Mercedes A180 CDI Eco SE side view

The A180 CDI Eco SE arrived in the UK in January this year, replacing the ordinary diesel A180 SE. The Eco label signifies a range of small tweaks employed to bring the official CO2 score down from 98g/km to 92g/km. That might not sound like a big step, but it’s giant leap for businesses buying company cars. New cars that creep below a 95g/km threshold qualify for valuable tax privileges that make them considerably easier on a company’s cashflow than those just a gram or two above.
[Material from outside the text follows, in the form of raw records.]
-- ==== Sys2Proof/Machine/Linen.lean ====
section
/-!
DEFINITION. The Linen retained store (R318 to R332): records, host access, brackets, stores, recall and margin reads.
-/
namespace Sys2Proof.Machine

/-! ## Records (R322 to R324) -/

/-- Slot A, slot B and slot size of a device record TYPE (Table 14.4, R400). -/
def recordSlots (type : Nat) : Option (Nat × Nat × Nat) :=
  if type = 0x0101 then some (0x78000, 0x78040, 0x40)
  else if type = 0x0102 then some (0x78080, 0x78180, 0x100)
  else if type = 0x0103 then some (0x78400, 0x79400, 0x1000)
  else if type = 0x0104 then some (0x7A400, 0x7AC00, 0x800)
  else if type = 0x0105 then some (0x85400, 0x85800, 0x400)
  else if 0x0110 ≤ type && type ≤ 0x0114 then some (0x7B400 + 0x2000 * (type - 0x0110), 0x7C400 + 0x2000 * (type - 0x0110), 0x1000)
  else none

/-- A payload padded to a multiple of 4 bytes. -/
def pad4 (p : Bytes) : Bytes := p ++ List.replicate ((4 - p.length % 4) % 4) 0

/-- A whole record (Table 14.3). -/
def recordBytes (type seqNo : Nat) (payload : Bytes) : Bytes :=
  let h := toLE 2 type ++ toLE 2 payload.length ++ toLE 4 seqNo
  h ++ toLE 4 (crc32c (h ++ pad4 payload)) ++ pad4 payload

/-- The valid record of a TYPE in a slot: its sequence and payload (R322). -/
def recordAt (m : SMap Byte) (type off size : Nat) : Option (Nat × Bytes) :=
  let h := mgets 0 m off 12
  let len := fieldAt h 2 2
  if fieldAt h 0 2 = type && 12 + len + (4 - len % 4) % 4 ≤ size then
    let p := mgets 0 m (off + 12) (len + (4 - len % 4) % 4)
    if fieldAt h 8 4 = crc32c (h.take 8 ++ p) then some (fieldAt h 4 4, p.take len) else none
  else none

/-- Is sequence a newer than b (R322)? -/
def newer (a b : Nat) : Bool :=
  let d := (a + 2 ^ 32 - b % 2 ^ 32) % 2 ^ 32
  decide (1 ≤ d) && decide (d < 2 ^ 31)

/-- The governing record of a device TYPE: its slot (0 A, 1 B), sequence and payload. -/
def governs (m : SMap Byte) (type : Nat) : Option (Nat × Nat × Bytes) :=
  match recordSlots type with
  | none => none
  | some (a, b, size) =>
    match recordAt m type a size, recordAt m type b size with
    | none, none => none
    | some r, none => some (0, r)
    | none, some r => some (1, r)
    | some r, some q => if newer q.1 r.1 then some (1, q) else some (0, r)

/-- Payload of a device record; none when the TYPE is absent. -/
def deviceRecord (m : SMap Byte) (type : Nat) : Option Bytes := (governs m type).map (fun r => r.2.2)

/-- Write a device record (R323): the slot without the newest valid record, SEQ one higher; slot A and 1 when absent. -/
def putRecord (type : Nat) (payload : Bytes) (m : SMap Byte) : SMap Byte :=
  match recordSlots type with
  | none => m
  | some (a, b, _) =>
    match governs m type with
    | none => mputs 0 a (recordBytes type 1 payload) m
    | some (k, n, _) => mputs 0 (if k = 0 then b else a) (recordBytes type ((n + 1) % 2 ^ 32) payload) m

def setSram (m : SMap Byte) (s : State) : State := { s with lin := { s.lin with sram := m } }

/-- Write a device record of the block's own. -/
def writeDevice (type : Nat) (payload : Bytes) (s : State) : State := setSram (putRecord type payload s.lin.sram) s

/-! ## The fault log as a ring (R323, R399) -/

/-- Valid fault records: slot and sequence, in ascending slot order. -/
def faultSlots (m : SMap Byte) : List (Nat × Nat) :=
  (List.range 2048).filterMap (fun k => (recordAt m 0x0201 (0x88000 + 64 * k) 64).map (fun r => (k, r.1)))

/-- Slot and sequence of the newest fault record. -/
def newestFault (m : SMap Byte) : Option (Nat × Nat) :=
  (faultSlots m).foldl (fun a p => match a with
    | none => some p
    | some q => if newer p.2 q.2 then some p else some q) none

/-- Payload of a fault record (Table 18.3). -/
def faultPayload (cls outcome inst fe seconds : Nat) (d : List Nat) : Bytes :=
  toLE 1 cls ++ toLE 1 outcome ++ toLE 2 inst ++ toLE 8 fe ++ toLE 4 seconds
    ++ (List.range 6).flatMap (fun k => toLE 4 (d.getD k 0)) ++ List.replicate 12 0

/-- Append a record to the fault log (R323, R399). -/
def logFaultAt (fe seconds cls outcome inst : Nat) (d : List Nat) (s : State) : State :=
  let (slot, n) := match newestFault s.lin.sram with
    | none => (0, 1)
    | some (k, q) => ((k + 1) % 2048, (q + 1) % 2 ^ 32)
  setSram (mputs 0 (0x88000 + 64 * slot) (recordBytes 0x0201 n (faultPayload cls outcome inst fe seconds d)) s.lin.sram) s
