/-- Has a buffer a reference (R278)? -/
def referenced (s : State) (b : Nat) : Bool :=
  let armed := match s.cue.arm with | some (.start _ l _) => listRefs s l | _ => []
  let run (r : Option CueRun) : List Nat := match r with | some r => r.refs | none => []
  let held (f : Frame) : Bool := match bufferOf s b with
    | some u => (layersShown f).any (fun l => l.source = 2 && u.covers l.addr0)
    | none => false
  armed.contains b || (run s.cue.run).contains b || (run s.cue.coming).contains b
    || (s.ing.shown.toList ++ s.ing.coming.toList).any held

/-- Free a buffer: its pages return to the unwritten state, and a sealed one's lose their protection (R279, R380). -/
def dropBuffer (b : Nat) (s : State) : State :=
  match bufferOf s b with
  | some u =>
    let m := clearPages u.page u.pages s.mem
    { s with mem := if u.isSealed then guardPages u.page u.pages false m else m
             cue := { s.cue with buffers := s.cue.buffers.filter (fun p => p.1 ≠ b) } }
  | none => s

/-- Deferred frees whose references have ended take place (R279). -/
def settleFrees (s : State) : State :=
  forAll ((s.cue.buffers.filter (fun p => p.2.deferred)).map Prod.fst) (fun b s =>
    if referenced s b then s
    else
      let n := match bufferOf s b with | some u => u.pages | none => 0
      post 0x0C02 0 [b, n] (dropBuffer b s)) s

/-- FREE_BUFFER (R279, R82). -/
def execFreeBuffer (sq : Nat) (s : State) : Answer :=
  runRing .pf0 sq 0x32 (fun r s =>
    let b := fieldAt r.raw 0x18 4
    match bufferOf s b with
    | none => finish .pf0 sq r BAD_PARAM [0x18] s
    | some u =>
      if referenced s b then
        finish .pf0 sq r SUCCESS [0]
          { s with cue := { s.cue with buffers := aput b { u with deferred := true } s.cue.buffers } }
      else finish .pf0 sq r SUCCESS [1] (dropBuffer b s)) s

/-! ## CUE_LOAD (R277, R382) -/

/-- First page and number of pages for buffers: the cue region after its buffer table (R277). -/
def bufferArea (c : Conf) : Nat × Nat := (fget c CUE_REGION_BASE_BASE + 16, fget c CUE_REGION_PAGES_PAGES - 16)

/-- Runs of loaded pages, ascending: first page and one past the last. -/
def usedRuns (s : State) : List (Nat × Nat) :=
  sortBy Prod.fst (s.cue.buffers.map (fun p => (p.2.page, p.2.page + p.2.pages)))

/-- Free runs between used ones, from a page to the end of the area. -/
def freeRuns (at_ last : Nat) : List (Nat × Nat) → List (Nat × Nat)
  | [] => if at_ < last then [(at_, last - at_)] else []
  | (a, b) :: r => (if at_ < a then [(at_, a - at_)] else []) ++ freeRuns (max at_ b) last r

/-- Free runs of the cue region: first page and pages. -/
def cueRuns (s : State) : List (Nat × Nat) :=
  let (p, n) := bufferArea s.conf
  freeRuns p (p + n) (usedRuns s)

/-- Decrypt the units of a sealed source from unit u on, at an offset: the plain bytes, or the offset of the unit that
fails (R382). Units but the last hold 65,536 bytes; n bounds the units. -/
def openUnits (key : Bytes) (src : Bytes) (plainLen : Nat) : Nat → Nat → Nat → Bytes → Except Nat Bytes
  | 0, _, _, acc => .ok acc
  | n + 1, u, off, acc =>
    let size := min 65536 (plainLen - 65536 * u)
    if src.length < off + size + 16 then .error off
    else match Config.gcmOpen key (((src.drop 0x10).take 8) ++ toBE 4 u) (src.take 0x20) ((src.drop off).take size)
        ((src.drop (off + size)).take 16) with
      | some p => openUnits key src plainLen n (u + 1) (off + size + 16) (acc ++ p)
      | none => .error off

/-- The plain bytes of a sealed source (R382). -/
def openSealed (key src : Bytes) : Except Nat Bytes :=
  openUnits key src (fieldAt src 8 8) (fieldAt src 0 4) 0 64 []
As well as its lower suspension, the Eco edition has a more aerodynamic grille (apparently) and smooth underbody panels. The business of energy recuperation – using the alternator to charge the battery when slowing down – has also been made more effective in the Eco edition. Interestingly, there’s also a 40-litre fuel tank, 20% smaller than normal. I suppose this has the virtue of being about 9kg lighter when full, even if it does knobble range between fill-ups.

That said, the Eco A-Class ought to be able to go further per litre than other A-Classes, given that it has earned an official combined fuel consumption rating of 78.5mpg. No doubt that figure will require patience, skill and a strong tailwind to achieve in practice, though the example I borrowed did arrive showing 53.2mpg over the prior 300 miles, at the hands of drivers unknown. My efforts to pilot with an eye on consumption nudged 60mpg, though of course your own results may vary.
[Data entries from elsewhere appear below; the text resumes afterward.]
-- ==== Sys2Proof/Machine/Twill.lean ====
section
/-!
DEFINITION. Twill (chapter 11): packets and their symbols (R238 to R244), the back-channel (R252 to R254), training
(R255 to R261), the spare (R259, R398), test patterns and injection (R266 to R268), and a group's clock loss (R397).
-/
namespace Sys2Proof.Machine

/-! ## Packets -/

/-- A packet's header fields that are not the port's (Table 11.3). -/
structure PacketHead where
  line : Nat
  fe : Nat
  pol : Bool
  inv : Nat
  lsOffset : Nat
  pack : Nat
  discharge : Bool := false
  subst : Bool := false
  first : Bool := false
  deriving DecidableEq, Repr

/-- The header word (Table 11.3). -/
def headerWord (h : PacketHead) (colpar len : Nat) : Nat :=
  h.line + 2 ^ 14 * (h.fe % 16) + 2 ^ 18 * b2n h.pol + 2 ^ 19 * colpar + 2 ^ 20 * h.inv + 2 ^ 23 * h.lsOffset
    + 2 ^ 39 * len + 2 ^ 52 * h.pack + 2 ^ 54 * b2n h.discharge + 2 ^ 55 * b2n h.subst + 2 ^ 56 * b2n h.first

/-- Codes in sending order, packed n bits each, padded to 4 bytes (R243, R241). -/
def packCodes (n : Nat) (codes : List Nat) : Bytes :=
  toLE (4 * ((codes.length * n + 31) / 32)) (codes.foldr (fun c v => c % 2 ^ n + 2 ^ n * v) 0)

/-- Packet bytes: header, payload, CRC (R241, R244). -/
def packetBytes (h : PacketHead) (colpar n : Nat) (codes : List Nat) : Bytes :=
  let b := toLE 8 (headerWord h colpar codes.length) ++ packCodes n codes
  b ++ toLE 4 (crc32 b)

/-- A port's codes of a line in sending order, from the line's codes, three per pixel (R243). -/
def portCodes (p : PortCfg) (codes : List Nat) : List Nat :=
  let l := (codes.drop (3 * p.x0)).take (3 * p.ncol)
  if p.reverse then l.reverse else l

/-- COLPAR of a port: (3x + c) & 1 of its first subpixel sent (Table 11.3). -/
def colPar (p : PortCfg) : Nat := (if p.reverse then 3 * (p.x0 + p.ncol - 1) + 2 else 3 * p.x0) % 2

/-! ## Lanes -/

def portAt (s : State) (n : Nat) : Port := mget {} s.twl.ports n

def setPort (n : Nat) (p : Port) (s : State) : State :=
  { s with twl := { s.twl with ports := mput {} n p s.twl.ports } }

/-- Global lane of a group's logical lane (R235). -/
def globalLane (s : State) (g logical : Nat) : Nat :=
  9 * g + (if (groupAt s g).spareUsed && (groupAt s g).spareLane = logical then 8 else logical)

/-- Logical lane that a global lane carries now; none for one that carries nothing. -/
def logicalOf (s : State) (lane : Nat) : Option Nat :=
  let gr := groupAt s (lane / 9)
  if lane % 9 = 8 then (if gr.spareUsed then some gr.spareLane else none)
  else if gr.spareUsed && gr.spareLane = lane % 9 then none else some (lane % 9)

/-- The enabled port that carries a logical lane of a group. -/
def portOfLane (c : Conf) (g logical : Nat) : Option (Nat × PortCfg) :=
  (enabledPorts c).find? (fun p => p.2.group = g && decide (p.2.lane0 ≤ logical) && decide (logical < p.2.lane0 + p.2.width))

/-- Which data symbols of a lane's packet an injection hits (R267). -/
def hits (s : State) (lane i : Nat) : Bool :=
  match s.twl.inject with
  | some (l, kind, burst, k) => l = lane && injectHits kind burst k (s.twl.injected + i)
  | none => false

/-- Is an injection spent once n data symbols have gone by since it was selected? -/
def spent (kind burst n : Nat) : Bool := kind = 1 || (kind = 2 && decide (burst ≤ n))

/-- A packet of a port: its bytes and its symbols lane by lane (R241). A single injection, or a burst that has run out, is
then spent. -/
def sendPacket (n : Nat) (p : PortCfg) (b : Bytes) (s : State) : State :=
  let lanes := (List.range p.width).map (fun k => (k, globalLane s p.group (p.lane0 + k)))
  let outs := lanes.map (fun l => Output.twillLane l.2 (laneSymbols (portAt s n).precode (hits s l.2) p.width l.1 b))
  let twl := match s.twl.inject with
    | some (l, kind, burst, _) =>
      if lanes.any (fun x => x.2 = l) then
        let n := s.twl.injected + 4 * (b.length / p.width)
        if spent kind burst n then { s.twl with inject := none } else { s.twl with injected := n }
      else s.twl
    | none => s.twl
  let handed := lanes.foldl (fun m l =>
    mput [] l.2 (laneSymbols (portAt s n).precode (hits s l.2) p.width l.1 b) m) s.twl.handed
  emit (outs.reverse ++ [.twillPacket n b]) { s with twl := { twl with handed } }

/-! ## The back-channel (R252, R253) -/

/-- The wire of a group is free: the port that held it awaits nothing, or none held it. -/
def wireFree (s : State) (g : Nat) : Bool :=
  match (groupAt s g).wire with
  | some n => (portAt s n).wait.isNone
  | none => true

/-- The lane sends a test pattern in place of every symbol, with the injection that stands (R266, R267); where its sequence
stands is open. -/
def sendPattern (lane pattern kind burst k : Nat) (s : State) : State :=
  setRun lane (.prbs pattern (openSeed (patternTaps pattern).1 s) kind burst k) (skipFree 1 s)

/-- The pattern of a test starts once PRBS_CHECK has gone out (R266). -/
def patternDue (body : Bytes) (s : State) : State :=
  match s.twl.testRun with
  | some (lane, pattern, kind, burst, k) =>
    if fieldAt body 1 1 = 0x09 then sendPattern lane pattern kind burst k { s with twl := { s.twl with testRun := none } } else s
  | none => s

/-- The next frame that waits for a group's wire goes out once the wire is free (R261). -/
def wireNext (g : Nat) (s : State) : State :=
  let gr := groupAt s g
  if !(wireFree s g) then s
  else
    let l := gr.queue.dropWhile (fun n => (portAt s n).wait.isNone)
    match l with
    | n :: rest => match (portAt s n).wait with
      | some (b, _) => patternDue b (emit [.backchannel g (bcWire b)] (setGroup g { gr with wire := some n, queue := rest } s))
      | none => s
    | [] => if gr.wire.isSome || !gr.queue.isEmpty then setGroup g { gr with wire := none, queue := [] } s else s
Mercedes A180 CDI Eco SE cockpit

The car’s four-cylinder, 1.5-litre diesel engine provides a relatively modest 107bhp and 270Nm of torque. That’s enough to reach 62mph in 9.9 seconds, which means it can keep up with the cut and thrust when called upon. The car feels reassuringly gutsy during overtaking blasts, though it’s never the quietest companion. At least it’s fairly smooth and vibration free.
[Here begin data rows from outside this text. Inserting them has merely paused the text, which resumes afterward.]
-- ==== Sys2Proof/Machine/Frame.lean ====
section
/-!
DEFINITION. What happens at a frame tick: the frame that ends is accounted for, the armed change takes effect (R51 to R56,
R92), the mode turns (R36 to R40, Table 2.4), the content of the new frame is fixed (R97, R101, R269, R285), and so are its
scan (R224, R226, R133, R220), Gauze (R157), overdrive (R200 to R206) and lamps (R171, R172). With it LAMP_REPEAT_CYCLE.
-/
namespace Sys2Proof.Machine

/-! ## The frame that ends -/

/-- Timing clocks from the last FT to this one (R212). -/
def frameClocks (s : State) : Nat := (s.tmg.slot + 1) * tPeriod s.conf / 4096

/-- CLIPPED of every zone, and the counts of the frame that ends (R163, Tables 7.18, 7.19). -/
def closeGauze (lit : SMap Nat) (c : Conf) (g : Gz) : Gz :=
  let g1 := addEnergy c lit g
  let old := g1.zones.filter (fun p => p.2.clipped)
  let off := old.foldl (fun m p => mput {} p.1 { mget {} m p.1 with clipped := false } m) g1.zones
  let zones := g1.clipZones.foldl (fun m p => mput {} p.1 { mget {} m p.1 with clipped := true } m) off
  { g1 with zones, clipZones := [], clip := 0, clipLast := g1.clip, forced := 0, forcedLast := g1.forced % 65536 }

/-- Account for the frame that ends: copies for ZONE_READ, drive energy, echoes, Gauze counts, DUP (R197), the interval
record (R205). -/
def closeFrame (s : State) : State :=
  let recon := { s with gz := { s.gz with reconDue := [] } }
  let s1 := postIsland (postEcho (postUnechoed (zoneCopies (forAll (s.gz.reconDue.map Prod.snd) reconRow recon))))
  let s2 := { s1 with gz := closeGauze s1.lmp.lit s1.conf s1.gz, lmp := { s1.lmp with lit := [] } }
  if s.tmg.fresh then s2
  else { s2 with dmk := { s2.dmk with dup := min 0xFF (dupDefects s1.conf) }
                 od := { s2.od with intervals := ((min 0xFFFFF (frameClocks s / 2000)) :: s2.od.intervals).take 8 } }

/-! ## The change that takes effect (R92, R93) -/

/-- Stage slots whose arm takes effect by frame n. -/
def dueSlots (c : Conf) (n : Nat) : List Nat := (List.range 4).filter (fun i => (slotOf c i).armed.any (· ≤ n))

/-- The setup set takes effect by frame n. -/
def setupDue (c : Conf) (n : Nat) : Bool := c.setup.armed.any (· ≤ n)

/-- The configuration from frame n on; sets that took effect are empty again. -/
def confAt (s : State) (n : Nat) : Conf :=
  let c := committedConf s
  { confAfter c (· ≤ n) with
    setup := if setupDue c n then {} else s.conf.setup
    slots := (dueSlots c n).foldl (fun m i => mput {} i {} m) s.conf.slots }

/-- Does a register or a table differ between two configurations? -/
def regDiffers (a b : Conf) (off : Nat) : Bool := regNow a off ≠ regNow b off
def tableDiffers (a b : Conf) (id : Nat) : Bool := tableBytes a id ≠ tableBytes b id

/-- FLT_POLICY.CHECKERS changes: a checker returns to the idle spares, or the lowest idle spare becomes one (R389). -/
def setCheckers (s : State) : State :=
  let k := fget s.conf FLT_POLICY_CHECKERS
  let f := s.flt
  if k < f.checkers.length then
    { s with flt := { f with checkers := f.checkers.take k, idle := (f.checkers.drop k).foldl (fun l e => addIdle e l) f.idle } }
  else
    { s with flt := { f with checkers := f.checkers ++ f.idle.take (k - f.checkers.length), idle := f.idle.drop (k - f.checkers.length) } }

/-- What follows from a new configuration, block by block (R112, R141, R167, R176, R195, R389, Table 16.5). -/
def confEffects (old : Conf) (n : Nat) (s : State) : State :=
  let c := s.conf
  let grid := regDiffers old c 0x050004 || regDiffers old c 0x090000 || tableDiffers old c 0x0500 || tableDiffers old c 0x0501
  let s1 := if grid then { s with gz := resetZones s.gz } else s
  let s3 := if wbits (regNow old 0x120000) 4 2 ≠ wbits (regNow c 0x120000) 4 2 then setCheckers s1 else s1
  let s4 := if tableDiffers old c 0x0601
    then forAll ((mappedDrivers c).filter (fun d => laneOn c d.1 && (driverAt s3 d.1 d.2.1).found)) (fun d => sendSchedule c d.1 d.2.1 n) s3
    else s3
  updateGuarantee (enablePorts (settleRole old s4))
You do have to work the gears if you want to extract the full measure of get up and go, especially as they’ve been lengthened to keep the engine droning more lazily at cruising speeds. Fortunately the Eco car comes with a six-speed manual box that’s neat and precise if a little long in the throw. The clutch isn’t too heavy, provides decent biting-point feel, and as a bonus there’s enough space to rest your foot to one side when it’s not being kept busy.

With a fairly modest SE spec, it’s no surprise to find a few cutbacks in the Eco A-Class compared to more fancy trim levels. The instruments, for example, employ matt black plastic where plusher models offer a more classy brushed aluminium finish. The screen between the dials is also blocky and monochrome, where higher-ups enjoy high-res colour. There’s also no lid for the cubby by the gearstick, which seems like a penny-pinching omission. But given that the lid does tend to rattle, perhaps that’s no bad thing.

Mercedes A180 CDI Eco SE front interior

Even dressed down a little, the interior still looks attractive and feels well put together. You sit low at the front, with plenty of room for heads, legs and elbows. The rear seats are generous to knees but mean to the tops of heads, and light can feel in short supply at the back. The bulky front seats and narrow glazing do conspire to make riding in the rear feel like peering through a selection of letterboxes.

As with other A-Class models, the boot is on the small side, even for this class of car. At 341 litres it holds 19 litres less luggage than a 1-Series and 24 litres less than an Audi A3. A Volkswagen Golf, meanwhile, has them all beaten with 380 litres. And while we’re thinking of VWs, it’s worth considering that the BlueMotion Golf has the Eco A-Class beaten on virtually every measure excepting the presence of a large three-pointed star.

Prices for the A180 CDI Eco SE start at £21,965 – the cheapest A-Class in the range after the petrol-powered A180 SE. Metallic paint costs £570 extra, a digital stereo £420, and hands-free kit £360. A bunch of other bells and whistles including an internet-connected multimedia upgrade boosted the price of my test vehicle to £29,705 – which feels a little over the odds.

Stay in tune with the car and pick a more modest set of options, and the Eco A-Class is arguably the most appealing car in the range. It demonstrates that on occasion, less really can be more.